Spotlight.....By Tim Harrigan

  February, 2000


Build Crop Comfort into Your Cropping Program

Dairy producers are well aware of the value and importance of "cow comfort." Cow comfort refers to a comfortable environment which will minimize stress on the animal. A high measure of cow comfort reduces stress and allows animal’s genetic potential to be expressed in higher milk production. Planning for cow comfort involves evaluating all aspects of the animal environment--free stall and feed bunk design, bedding, barn ventilation, cow grouping and social behavior to name a few--with an eye toward reducing stress. Crop producers can also benefit by finding ways to provide "crop comfort."

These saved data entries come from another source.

/-- What the reaction of a native axis does at t0 = `now`; `took` says that the brake was commanded engaged by a lower cause (R207, R529). -/
def natReact (now a : Nat) (took : Bool) (b : Block) : Block :=
  let t := a / 16
  let j := a % 16
  let b := acqEvent now t 8 (natHold t j b)
  let b := b.natUpd t j fun n => { n with fromAlign := n.fromAlign || decide (n.st = .aligning), st := .faultHold, brakeWait := false, brakeEnd := none }
  match brakeOf b a with
  | none => faultEnd now a b
  | some _ =>
    let b := if took then b else brakeEngage now a b
    let e := ((b.sfAxAt a).engAt.getD now) + engNs b a
    if e ≤ now then faultEnd now a b else b.sfAxUpd a fun x => { x with rmAt := some e }

/-- What the reaction of a networked axis does at t0 besides the tile's part (R327, R523, R543). -/
def nxReact (now a : Nat) (b : Block) : Block :=
  match brakeOf b a with
  | none => permitOff now a b
  | some _ =>
    let b := brakeEngage now a b
    if engNs b a = 0 then permitOff now a b else b.sfAxUpd a fun x => { x with rmAt := some (now + engNs b a) }

/-- The followers of a master axis whose fault reaction the engine begins lose their master (R313). -/
def mastersLost (now t j : Nat) (b : Block) : Block :=
  forL (followersOf b t j) (fun p x => axFault now 1 p.1 p.2 (x.followUpd p.1 p.2 fun f => { f with cl := { f.cl with masterLost := true } })) b

/-- A fault reaction begins at `now` (R207, R270, R327, R328, R517, R520, R673). Cause 0: a zone, which sets no fault latch (R518). -/
def beginReact (now cause a : Nat) (b : Block) : Block :=
  let t := a / 16
  let j := a % 16
  let x := b.sfAxAt a
  if slotTy b t j = .unused then b
  else if axDisabled b t j then discardEnable t j (b.sfAxUpd a fun x => { x with fault := none, stop := none })
  else if x.react.isSome then b.sfAxUpd a fun x => { x with fault := none }
  else
    let took := !x.brkCmd && x.engAt.isSome && (x.stop.isSome || decide (x.bt.st ≠ .idle) || (isNative b t j && decide ((b.natAt t j).st = .disabling)))
    let b := logEvent now 0x0013 0 (a * 256 + cause) (btEnd t j 4 b)
    let b := if x.fault.isNone then mastersLost now t j (tileFault now t j b) else b
    let b := discardEnable t j b
    let b := b.sfAxUpd a fun x =>
      { x with react := some now, fault := none, stop := none, relReq := false, brkReq := none, stoTest := none
               flt := x.flt || decide (cause ≠ 0), cause := if cause = 0 then x.cause else if x.flt then x.cause else cause }
    match slotTy b t j with
    | .n3ph | .nstep => natReact now a took b
    | .networked => nxReact now a b
    | _ => b

/-- Reactions of pulse-train and virtual axes complete once their stop has taken effect (R270, R328). -/
def reactDone (now a : Nat) (b : Block) : Block :=
  let t := a / 16
  let j := a % 16
  if (b.sfAxAt a).react.isSome then
    match slotTy b t j with
    | .pulse => if (b.pulseAt t (j - 4)).imm.isNone then axisDone now t j b else b
    | .virtual => if (b.genAt t j).req.down.isNone then axisDone now t j b else b
    | _ => b
  else b

/-- The removal of a permissive that is due (R207, R524, R543). -/
def permitDue (now a : Nat) (b : Block) : Block :=
  match (b.sfAxAt a).rmAt with
  | some e =>
    if e ≤ now then
      if isNative b (a / 16) (a % 16) && decide ((b.natAt (a / 16) (a % 16)).st = .faultHold) then faultEnd now a b else permitOff now a b
    else b
  | none => b

/-- The engine commands an axis stopped (R517, R535): a servo axis ramps, a pulse-train axis performs its reaction at once. -/
def beginStop (now : Nat) (grace : Bool) (a : Nat) (b : Block) : Block :=
  let t := a / 16
  let j := a % 16
  let x := b.sfAxAt a
  if slotTy b t j = .unused then b
  else if axDisabled b t j then discardEnable t j b
  else if slotTy b t j = .pulse then beginReact now (if grace then 4 else 0) a b
  else if x.react.isSome then b
  else
    let stands := match x.stop with
      | some (_, g) => grace || !g
      | none => false
    if stands then b
    else
      let b := discardEnable t j (btEnd t j 4 b)
      genEnd t j (pgSafeStop now (Fld.PG_FB_DECEL_DEC b.cfg t j)) (b.sfAxUpd a fun x => { x with stop := some (now, grace) })

/-! ### Tests and grace mode -/

/-- The due tick of a periodic test with an interval in hours; 0: none (R521, R528). -/
def testDue (pass : Option Nat) (hours : Nat) : Option Nat :=
  match pass with
  | some p => if hours = 0 then none else some (p + hours * 3600000000000)
  | none => none

/-- The due tick of the STO test (R521). -/
def stoDueAt (b : Block) (a : Nat) : Option Nat := testDue (b.sfAxAt a).stoPass (Fld.SF_AX_STO_STO_INT b.cfg a)

/-- The due tick of the brake test (R528). -/
def btDueAt (b : Block) (a : Nat) : Option Nat := testDue (b.sfAxAt a).bt.pass (Fld.SF_AX_BT_LIM_BT_INT b.cfg a)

Providing crop comfort involves evaluating and modifying the crop environment in an effort to minimize stress and allow the genetic potential of the seed to be expressed in crop yield and quality. Selecting a crop rotation that facilitates weed, insect and disease control and adding organic matter to improve soil tilth contributes to crop comfort. Tillage that alleviates soil compaction also contributes to crop comfort. A challenge for the crop producer is in selecting and evaluating which aspects of the cropping system should be changed in order to improve crop comfort. Yields are a measure of crop comfort but the connection between end-of-season yields and such things as the quality of the seedbed can be difficult to sort out. In what other ways can we measure crop comfort?

 

In evaluating tillage and planting systems for a sugar beet crop, the rate of seedling emergence was an indicator of crop comfort. We compared emergence in a fall moldboard plowed seedbed that was leveled in the fall and 1) not worked in the spring (stale seedbed), 2) worked in the spring with a single, shallow pass, to 3) a standard system of fall plowing and spring leveling with a field cultivator and a Triple-K seedbed tillage tool.

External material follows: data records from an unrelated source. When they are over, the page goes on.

-- ==== Sys2Proof/Machine/Berath.lean ====
section
/-! DEFINITION. The star and its ports: start, cycles and matrices, windows, received frames, keys (chapter 11, R578 to R581). -/

namespace Sys2Proof.Machine

/-! ### Values the module draws -/

/-- `n` random bytes of the present draw. -/
def drawBytes (b : Block) (n : Nat) : List Byte := slice (Config.random b.draws n) 0 n

/-- The DEVICE_ID: SHA-384 of the identity public key. -/
def deviceId (b : Block) : List Byte := slice (Config.sha384 b.nv.keys.pub) 0 48

/-! ### Port states -/

/-- A channel of the port is UP (R393, R433). -/
def blUp (pt : BlPort) : Bool := pt.upA || pt.upB

/-- The feedback source of networked slot `k` (8 × tile + slot − 8) is lost (R430): R244, R313, R325, R327. -/
def nxLose (now k : Nat) (b : Block) : Block :=
  if (b.blnxAt k).lost then b
  else axFault now 1 (k / 8) (8 + k % 8) (fallbackLost now (k / 8) (0xA8 + k % 8) (b.blnxUpd k fun x => { x with lost := true }))

/-- The networked slots bound to a port. -/
def nxOfPort (b : Block) (p : Nat) : List Nat := nxSlots.filter fun k => Fld.BL_NX_BIND_EN b.cfg k && decide (Fld.BL_NX_BIND_PORT b.cfg k = p)

/-- A port has a new state: leaving RUN loses the feedback of its slots (R430). -/
def blSet (now p : Nat) (f : BlPort → BlPort) (b : Block) : Block :=
  let was := blEff (b.blAt p)
  let b := b.blUpd p f
  if was = .run && blEff (b.blAt p) ≠ .run then forL (nxOfPort b p) (nxLose now) b else b

/-- A new OFFER of a sealed port (R579, R580); its signature is drawn. -/
def keyOffer (p : Nat) (b : Block) : Block :=
  let k := (b.blAt p).key
  let id := (if k.nextId = 0 then k.keyId else k.nextId) % 255 + 1
  let nonce := drawBytes b 16
  let head := leBytes 1 1 ++ leBytes 1 id ++ leBytes 2 0 ++ nonce ++ slice (Config.ecPoint b.draws) 0 97 ++ leBytes 3 0
  let sig := slice (Config.ecdsaSign b.draws (Config.sha384 (leBytes 1 p ++ deviceId b ++ head))) 0 96
  nextDraw (b.blUpd p fun pt =>
    { pt with keyq := [head ++ sig], key := { pt.key with kex := 1, nonce := nonce, offer := head, eph := b.draws, offerAt := 0, nextId := id, activate := none } })

/-- A port enters INTEGRATING at `now` (R433, R581): any key in force is discarded, and a sealed port starts the key exchange. -/
def blIntegrate (now p : Nat) (b : Block) : Block :=
  let b := blSet now p (fun pt =>
    { pt with st := .integrating, intAt := now, runAt := none, joinAck := none, quiet := false
              key := { pt.key with ok := false, key := [], keyId := 0, kex := 0, next := [], nextId := pt.key.nextId, activate := none, used := 0 } }) b
  if Fld.BL_PORT_CFG_SEAL b.cfg p then keyOffer p b else b

/-- A port enters RUN, if its key allows (R405). -/
def blRun (p : Nat) (b : Block) : Block :=
  if Fld.BL_PORT_CFG_SEAL b.cfg p && !(b.blAt p).key.ok then b
  else b.blUpd p fun pt => if pt.st = .integrating then { pt with st := .run, runAt := none, key := { pt.key with used := 0 } } else pt

/-- The ports with a channel UP leave LISTEN when the network runs (R433). -/
def blJoinAll (now : Nat) (b : Block) : Block :=
  forN 12 (fun p x => if decide ((x.blAt p).st = .listen) && blUp (x.blAt p) then blIntegrate now p x else x) b

/-- The first matrix start at or after `x` with the anchor of BL_NET_PHASE (R409). -/
def blFirst (b : Block) (x : Nat) : Nat :=
  let a := 10 * Fld.BL_NET_PHASE_PHASE b.cfg
  let m := blMatNs (blNow b.net)
  if x ≤ a || decide (m = 0) then a else a + ceilDiv (x - a) m * m

/-- Star-master start at `now` (R409, R434, R438). -/
def starStart (now : Nat) (b : Block) : Block :=
  { b with net := { b.net with anchor := 10 * Fld.BL_NET_PHASE_PHASE b.cfg, ctr0 := 0, from_ := blFirst b now, st := .listen, qsDone := true } }

/-- The network at boot step 8 (R117, R409, R433, R436). -/
def blBoot (now : Nat) (b : Block) : Block :=
  let any := (List.range 12).any fun p => Fld.BL_PORT_CFG_EN b.cfg p
  let b := { b with net := { b.net with mode := Fld.BL_MODE_MODE b.cfg, bootAt := now, st := if any then .listen else .stopped } }
  let b := forN 12 (fun p x => x.blUpd p fun pt => { pt with st := if Fld.BL_PORT_CFG_EN x.cfg p then .listen else .off }) b
  if any && decide (Fld.BL_NET_CFG_START b.cfg = 0) then starStart now b else b

/-- The network runs from its first matrix or cycle start (R409). -/
def blGo (now : Nat) (b : Block) : Block :=
  if decide (b.net.st = .listen) && b.net.qsDone && decide (b.net.from_ ≤ now) then
    blJoinAll now { b with net := { b.net with st := .run } }
  else b

/-! ### Cycles and matrices -/

/-- `now` is a cycle start, and a matrix start (R408). -/
def isCycle (b : Block) (now : Nat) : Bool :=
  let n := blCycNs (blNow b.net)
  decide (b.net.st = .run) && decide (n ≠ 0) && decide (b.net.from_ ≤ now) && decide (b.net.anchor ≤ now) && decide ((now - b.net.anchor) % n = 0)

/-- See `isCycle`. -/
def isMatrix (b : Block) (now : Nat) : Bool := isCycle b now && decide ((now - b.net.anchor) % blMatNs (blNow b.net) = 0)

/-- The port has an exclusive UP window (R435). -/
def hasUpWin (b : Block) (p : Nat) : Bool := (blNow b.net).wins.any fun w => decide (w.port = p ∧ w.up = true ∧ w.kind = 0)

/-- The key of a port at the start of matrix `m` (R580): the new key takes effect at ACTIVATE. -/
def keyMatrix (m : Nat) (pt : BlPort) : BlPort :=
  let k := pt.key
  match k.activate with
  | some a =>
    if a ≤ m then { pt with key := { k with ok := true, key := k.next, keyId := k.nextId, kex := 0, next := [], activate := none, used := 0 } } else pt
  | none => { pt with key := { k with used := if pt.st = .run then k.used + 1 else k.used } }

Table 1. Sugar beet emergence compared across tillage systems, 1999.

Plants per 100 ft row

May 10

May 17

May 28

Stale seedbed

148

168

177

Single, shallow pass

111

142

159

Field cultivate, level and firm

56

100

154

 

When seedling emergence was used as a measure of the quality of the seed environment, the untilled, stale seedbed clearly provided the greatest crop comfort and improved early emergence and growth. Seventy-five percent of the seeds had emerged within two weeks of planting. In the standard seedbed less than 30% had emerged in that time. The stale seedbed provided firm, moist soil; freeze/thaw cycling alleviated seedbed compaction; and there were no wheel tracks. Reducing seedbed tillage improved crop comfort. The challenge for growers is to evaluate their farming system and find ways to build crop comfort into all aspects of their cropping program.